OTTAWA – À la suite des rencontres qu’il a eues aujourd’hui à Ottawa avec son homologue de la Nouvelle-Zélande John Key, le Premier ministre Stephen Harper s’est félicité du renforcement de la coopération dans les domaines de la non-prolifération nucléaire, de la recherche polaire scientifique et des échanges interpersonnels.
 
« La visite d’aujourd’hui est l’occasion de renouveler les liens historiques qui unissent le Canada et la Nouvelle-Zélande. Ces liens sont forts et en plein essor, a déclaré le Premier ministre. La Nouvelle-Zélande est depuis toujours un ami loyal du Canada et c’est pour nous un honneur d’accueillir la première visite en onze ans d’un premier ministre de ce pays. »
 
Le Premier ministre s’est félicité de l’annonce faite par la Nouvelle-Zélande qui appuiera un projet canadien destiné à renforcer la sécurité des matières nucléaires dans six installations russes.

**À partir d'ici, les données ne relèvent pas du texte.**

/-- START: steps 1 to 4 of R395, or minimal mode in place of step 2 (R396). -/
def execStart (s : State) : Host.Outcome State Fault Refusal :=
  if s.dev.phase != .off then .next s
  else
    let n := s.dev.starts
    let bad (k : Nat) : Bool := !(Config.startStep n k)
    let d : Dev := { s.dev.readMbabo n with
      starts := n + 1, offered := Config.offered &&& 0x1F, ident := Config.ident, accepted := 0, featDone := false
      fatalCause := 0, mode := .starting, evtDrop := 0, ns := 0 }
    let o := d.readOs n
    let go : Dev := o.handOver n
    let f (x : Dev) : Dev := { x with failCount := d.failCount + 1 }
    let dev : Dev :=
      if d.failCount < 3 then
        if bad 1 then f (d.startFails 0x81)
        else if bad 2 then f (d.startFails 0x84)
        else if bad 3 then f (d.startFails 0x83)
        else if bad 4 then f (o.startFails 0x82)
        else f go
      else if bad 1 then d.startFails 0x81
      else if bad 4 then { o.startFails 0x82 with mode := .minimal, minimal := true }
      else { go with mode := .minimal, minimal := true }
    .next { s with dev := dev }

/-- FEATURES_TIMEOUT: 60 s have passed since step 4. -/
def execFeaturesTimeout (s : State) : Host.Outcome State Fault Refusal :=
  if s.dev.phase == .up && !s.dev.featDone && s.dev.mode != .fatal then .next (s.modDev (fun d => d.startFails 0x85))
  else .next s

/-- CLEAR_START (R396). -/
def execClearStart (s : State) : Host.Outcome State Fault Refusal := .next (s.reboot 0)
/-- MGMT_RESET. -/
def execMgmtReset (s : State) : Host.Outcome State Fault Refusal := .next (s.reboot s.dev.failCount)

/-! ### The end of a job's data -/

/-- The compute dies and domains without their work: clk counts, set power and heat remain. -/
def Die.cleared (y : Die) : Die := { Die.reset with clk := y.clk }
def Domain.cleared (x : Domain) : Domain := { Domain.reset with clk := x.clk, phase := x.phase, refill := x.refill, cap := x.cap, A := x.cap, heat := x.heat, reading := x.reading, cut := x.cut }

/-- A job with nothing in it, on this device's dies; `mem` is what its memory holds. -/
def State.blankJob (s : State) (mem : List Host.Cell) : Job :=
  { Job.reset with
    mem := mem
    era := s.job.era
    dies := tsets .reset [] ([0, 1, 2, 3].map (fun d => (d, (s.die d).cleared)))
    doms := tsets .reset [] ((List.range 16).map (fun d => (d, (s.dom d).cleared))) }

/-- Every die's rows stop (R408, R411). -/
def State.haltAll (s : State) : State :=
  ([0, 1, 2, 3] : List Nat).foldl State.haltDie s

/-- What rows, their edges and engines had under way ends, so that nothing more is written, and the far caches go with what they
held. -/
def State.quiesce (s : State) : State :=
  let s1 := s.job.rows.foldl (fun t e => t.modRow e.1 (fun r => { r with
    ops := [], tjoinLeft := [], spawn := none, edgeOut := [], edgeSlot := none, edgeFill := 0, landed := []
    peg := r.peg.map (fun x => (x.1, { x.2 with fires := [] })) })) s
  ([0, 1, 2, 3] : List Nat).foldl (fun s d => s.modDie d (fun y => { y with
    far := [], engines := y.engines.map (fun x => (x.1, { x.2 with cmd := none, fault := 0, head := x.2.tail })) })) s1

/-! ### The job key -/

/-- Every memory die's engine takes a key, all zero for an overwritten one, and side memory reads zero. Under another key than
before, every byte of HBM reads as a free value (R407, R408, R411; log entry 12). -/
def State.rekey (s : State) (k : BitVec 512) : State :=
  (if s.dev.jobKey = k then s.modJob (fun j => { j with mem := j.mem.filter (fun e => e.1 < sideBase) })
    else (s.modJob (fun j => { j with mem := [], era := s.drawn + 1 })).draw).modDev (fun d => { d with jobKey := k })

/-- FATAL (R411): every row halts, the key goes, side memory reads zero, and FATAL is reported; before FEATURES the start has
failed too. -/
def execFatal (cause : BitVec 8) (s : State) : Host.Outcome State Fault Refusal :=
  let d := s.dev
  if d.phase != .up || d.mode == .fatal || cause == 0 || 3 < cause.toNat then .next s
  else
    let s2 := (s.haltAll.quiesce.rekey 0).modJob (fun j => { j with pre := .none })
    .next ((s2.modDev (fun d => { d with
      mode := .fatal, fatalCause := cause, lastReason := if d.featDone then d.lastReason else 0x86 })).raise
      ⟨9, 0x8000, cause.setWidth 32, 0, none, s.unitClk 0x8000, 0, 0⟩)

/-! ### Events (R399, R410) -/

/-- Slots of the event ring that Mbabo may fill. -/
def Dev.evtRoom (d : Dev) : Nat := (d.evtHead + 4095 - d.evtTail) % 4096

/-- The 32 bytes of an event record, as four words (R410). -/
def Evt.words (e : Evt) : List W64 :=
  [BitVec.ofNat 64 (e.kind + 256 * e.source + 2 ^ 24 * e.dropped + 2 ^ 32 * e.payload.toNat), e.clk, e.ns, e.extra]
/-- The words of slot i of the event ring. -/
def Dev.evtSlot (d : Dev) (i : Nat) : List W64 := (List.range 4).map (fun j => tget 0 d.evts (4 * i + j))
/-- A record is written into slot i. -/
def Dev.writeEvt (d : Dev) (i : Nat) (e : Evt) : Dev :=
  { d with evts := tsets 0 d.evts (e.words.zipIdx.map (fun (w, j) => (4 * i + j, w))) }

/-- An event is written, in one record or two, or counted as dropped. Each advance of EVT_TAIL raises an interrupt (R399). -/
def Dev.deliver (d : Dev) (e : Evt) : Dev :=
  let e1 := { e with dropped := min 255 d.dropRun }
  match e.second with
  | none =>
    if d.evtRoom = 0 then { d with evtDrop := d.evtDrop + 1, dropRun := d.dropRun + 1 }
    else { d.writeEvt d.evtTail e1 with evtTail := (d.evtTail + 1) % 4096, dropRun := 0, irqs := d.irqs + 1 }
  | some x =>
    if d.evtRoom < 2 then { d with evtDrop := d.evtDrop + 1, dropRun := d.dropRun + 1 }
    else
      let t := (d.evtTail + 1) % 4096
      { (d.writeEvt d.evtTail e1).writeEvt t { e with kind := 10, extra := x, dropped := 0 } with
        evtTail := (t + 1) % 4096, dropRun := 0, irqs := d.irqs + 2 }

/-- The die whose corrected errors are at hand: a free one of those that are powered (R396). -/
def State.ecDie (s : State) : Nat := if s.dev.minimal then 0 else Config.freeNat s.drawn 1 % 9
/-- Errors that the die has corrected since, free in number (R411). -/
def State.correctSome (s : State) : State :=
  s.modDev (fun d => { d with corrected := tset 0 d.corrected s.ecDie (tget 0 d.corrected s.ecDie + Config.freeNat s.drawn 2) })

/-- The event that Mbabo delivers next, and the device without it: of a free source, the oldest that the source raised. With none
raised it may report a die's corrected errors, which count from 0 again. -/
def State.nextEvent (s : State) : Option (Evt × State) :=
  let l := s.dev.raised
  match l[Config.freeNat s.drawn 0 % l.length]? with
  | some x => match l.find? (fun e => e.source == x.source) with
    | some e => some (e, s.modDev (fun d => { d with raised := l.erase e }))
    | none => none
  | none =>
    let n := tget 0 s.dev.corrected s.ecDie
    let u := 0x8000 + 16 * s.ecDie + 15
    if Config.freeBit s.drawn 0 && n ≠ 0 then
      some (⟨8, u, BitVec.ofNat 32 n, 0, none, s.unitClk u, 0, 0⟩,
        s.modDev (fun d => { d with corrected := tset 0 d.corrected s.ecDie 0 }))
    else none

/-- EVENT_DELIVER. -/
def execEventDeliver (s : State) : Host.Outcome State Fault Refusal :=
  if s.dev.phase != .up then .next s
  else match s.correctSome.nextEvent with
    | none => .next s.correctSome.draw
    | some (e, t) =>
      .next (t.draw.modDev (fun d => d.deliver { e with ns := d.ns }))

/-- EVT_HEAD: the operating system has read up to a slot. -/
def execEvtHead (v : Nat) (s : State) : Host.Outcome State Fault Refusal :=
  .next (s.modDev (fun d => { d with evtHead := v % 4096 }))

/-- What the system cores read at an offset of the window (Table 20-7). -/
def Dev.windowRead (d : Dev) (off : Nat) : W64 :=
  match off / 8 with
  | 0 => d.cmdRing
  | 1 => BitVec.ofNat 64 d.cmdTail
  | 2 => BitVec.ofNat 64 d.cmdHead
  | 3 => d.evtRing
  | 4 => BitVec.ofNat 64 d.evtTail
  | 5 => BitVec.ofNat 64 d.evtHead
  | 6 => d.evtDrop
  | _ => 0

/-- WINDOW_WRITE: ignored (R399). -/
def execWindowWrite (_off : Nat) (_v : W64) (s : State) : Host.Outcome State Fault Refusal := .next s

/-! ### The command ring (R398, R399) -/

def cmdCode (r : CmdRec) : Nat := (r.w0.extractLsb' 0 16).toNat
def Dev.slot (d : Dev) (i : Nat) : CmdRec := tget CmdRec.zero d.cmds i

/-- Bits that words 1 to 5 may use (Table 20-8); none for an unknown code. -/
def cmdMask (code : Nat) : Option (List W64) :=
  let all : W64 := 0xFFFFFFFFFFFFFFFF
  let pa : W64 := 0xFFFFFFFFFFFFF
  let va : W64 := 0xFFFFFFFFFFFFFF
  match code with
  | 0x01 => some [all]
  | 0x02 => some [pa, pa, all]
  | 0x03 | 0x11 | 0x14 | 0x30 | 0x31 => some []
  | 0x10 => some [pa, va, 0xFFFFFFFF0001FFFF, va]
  | 0x12 => some [pa, all]
  | 0x13 => some [va, all, 1]
  | 0x20 => some [va]
  | 0x21 => some [pa]
  | 0x22 => some [3, all, all]
  | 0x32 => some [pa, 0xFFFF, 0x7F, all, 0x1FFFF]
  | 0x33 => some [pa, 0xFFFF, all, 0x3FFFF]
  | 0x40 => some [va, all]
  | 0x50 => some [0xF, 3]
  | 0x51 => some [all, pa]
  | 0x60 => some [0xFFFF, all, all]
  | _ => none

/-- The feature bit that a command needs whatever its operands (Table 20-2). -/
def cmdFeature (code : Nat) : Option Nat :=
  match code with
  | 0x40 => some 0
  | 0x21 => some 1
  | 0x50 | 0x51 => some 2
  | 0x13 => some 3
  | _ => none

/-- The job states that a command needs (Table 20-3). -/
def cmdState (code : Nat) (j : JobSt) : Bool :=
  match code with
  | 0x01 | 0x02 | 0x03 | 0x50 | 0x60 => true
  | 0x10 => j == .none
  | 0x31 => j == .halted
  | 0x11 => j != .none
  | _ => j == .opened || j == .halted

/-- R401's first four reasons. -/
def Dev.refuses (d : Dev) (r : CmdRec) : Option Nat :=
  match cmdMask (cmdCode r) with
  | none => some 0x01
  | some m =>
    let basic := cmdCode r = 1 || cmdCode r = 2 || cmdCode r = 3
    if r.w0.extractLsb' 16 16 != 0
        || ([r.w1, r.w2, r.w3, r.w4, r.w5].zipIdx.any (fun (w, i) => w &&& ~~~(m.getD i 0) != 0)) then some 0x01
    else if (match d.mode with
        | .fatal => cmdCode r ≠ 2 && cmdCode r ≠ 3
        | .minimal => !basic
        | _ => !d.featDone && !basic) || (cmdCode r = 1 && d.featDone) then some 0x02
    else if (match cmdFeature (cmdCode r) with | some b => !d.accepted.getLsbD b | none => false) then some 0x0C
    else if !cmdState (cmdCode r) d.jobSt then some 0x02
    else none

/-- What a command comes to. -/
inductive Ans where
  | refuse (reason : Nat)
  | done (result : W64) (s : State)
  /-- It goes on in a later step. -/
  | more (s : State)

/-- The head record completes: its words 6 and 7, and CMD_HEAD, whose advance raises an interrupt (R399). -/
def State.finish (s : State) (status reason : Nat) (result : W64) : State :=
  s.modDev (fun d => { d with
    cmds := tset CmdRec.zero d.cmds d.cmdHead { d.slot d.cmdHead with
      w6 := result, w7 := BitVec.ofNat 64 (status + 256 * reason) + (result <<< 32) }
    preAns := tset 0 d.preAns d.cmdHead 0, ckpt := none
    cmdHead := (d.cmdHead + 1) % 256, irqs := d.irqs + 1 })

/-- A refused command has no effect. -/
def State.answer (s : State) : Ans → State
  | .refuse k => s.finish 1 k 0
  | .done x t => t.finish 0 0 x
  | .more t => t

/-- Mbabo executes the record at CMD_HEAD where it holds this command's code; an unknown code is refused whichever command
Mbabo looks for. Once a PREEMPT has been accepted, or CHECKPOINT has asked for a halt, it completes after the halt (R398). -/
def command (code : Nat) (f : State → CmdRec → Ans) (s0 : State) : Host.Outcome State Fault Refusal :=
  let s := s0.finishHalt
  let d := s.dev
  let r := d.slot d.cmdHead
  if d.phase != .up || d.cmdHead == d.cmdTail then .next s
  else if s.job.pre == .asked then .next s
  else if (cmdMask (cmdCode r)).isNone then .next (s.answer (.refuse 0x01))
  else if cmdCode r ≠ code then .next s
  else match d.refuses r with
    | some k => .next (s.answer (.refuse k))
    | none => .next (s.answer (f s r))

/-! ### PREEMPT and the doorbell (R398, R399) -/

/-- Slots from one index to another. -/
def slotsFrom (a b : Nat) : List Nat := (List.range ((b + 256 - a) % 256)).map (fun i => (a + i) % 256)

/-- One PREEMPT met by a scan is accepted or refused at once. -/
def scanSlot (s : State) (i : Nat) : State :=
  let d := s.dev
  let r := d.slot i
  if cmdCode r ≠ 0x30 || tget 0 d.preAns i ≠ 0 then s
  else match d.refuses r with
    | some k => s.modDev (fun d => { d with preAns := tset 0 d.preAns i (k + 1) })
    | none =>
      let s1 := s.modDev (fun d => { d with preAns := tset 0 d.preAns i 1 })
      if d.jobSt == .opened && s.job.pre == .none then s1.modJob (fun j => { j with pre := .asked, saved := [] }) else s1

/-- CMD_TAIL: a record is written into slot CMD_TAIL, then CMD_TAIL, which a write that does not advance it by one, or that
would pass a full ring, leaves. -/
def execCmdTail (r : CmdRec) (v : Nat) (s : State) : Host.Outcome State Fault Refusal :=
  let d := s.dev
  let s1 := s.modDev (fun d => { d with cmds := tset CmdRec.zero d.cmds d.cmdTail r })
  if d.phase != .up || v ≠ (d.cmdTail + 1) % 256 || v = d.cmdHead then .next s1
  else
    let s2 := s1.modDev (fun d => { d with cmdTail := v })
    .next ((slotsFrom d.cmdHead v).foldl scanSlot s2)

La Nouvelle-Zélande y contribuera en assurant la sécurité matérielle de l’équipement à un grand centre russe et en empêchant mieux le trafic illicite des matières nucléaires.
 
« Le Canada est fier d’œuvrer avec la Nouvelle-Zélande et d’autres pays aux vues similaires pour réduire les risques de voir des armes nucléaires tomber entre les mains de terroristes, a ajouté le Premier ministre Harper.  Conformément aux engagements que nous avons pris dans le cadre du G8, nous continuerons de lancer des initiatives susceptibles de réduire la propagation des armes de destruction massive et des matières connexes. »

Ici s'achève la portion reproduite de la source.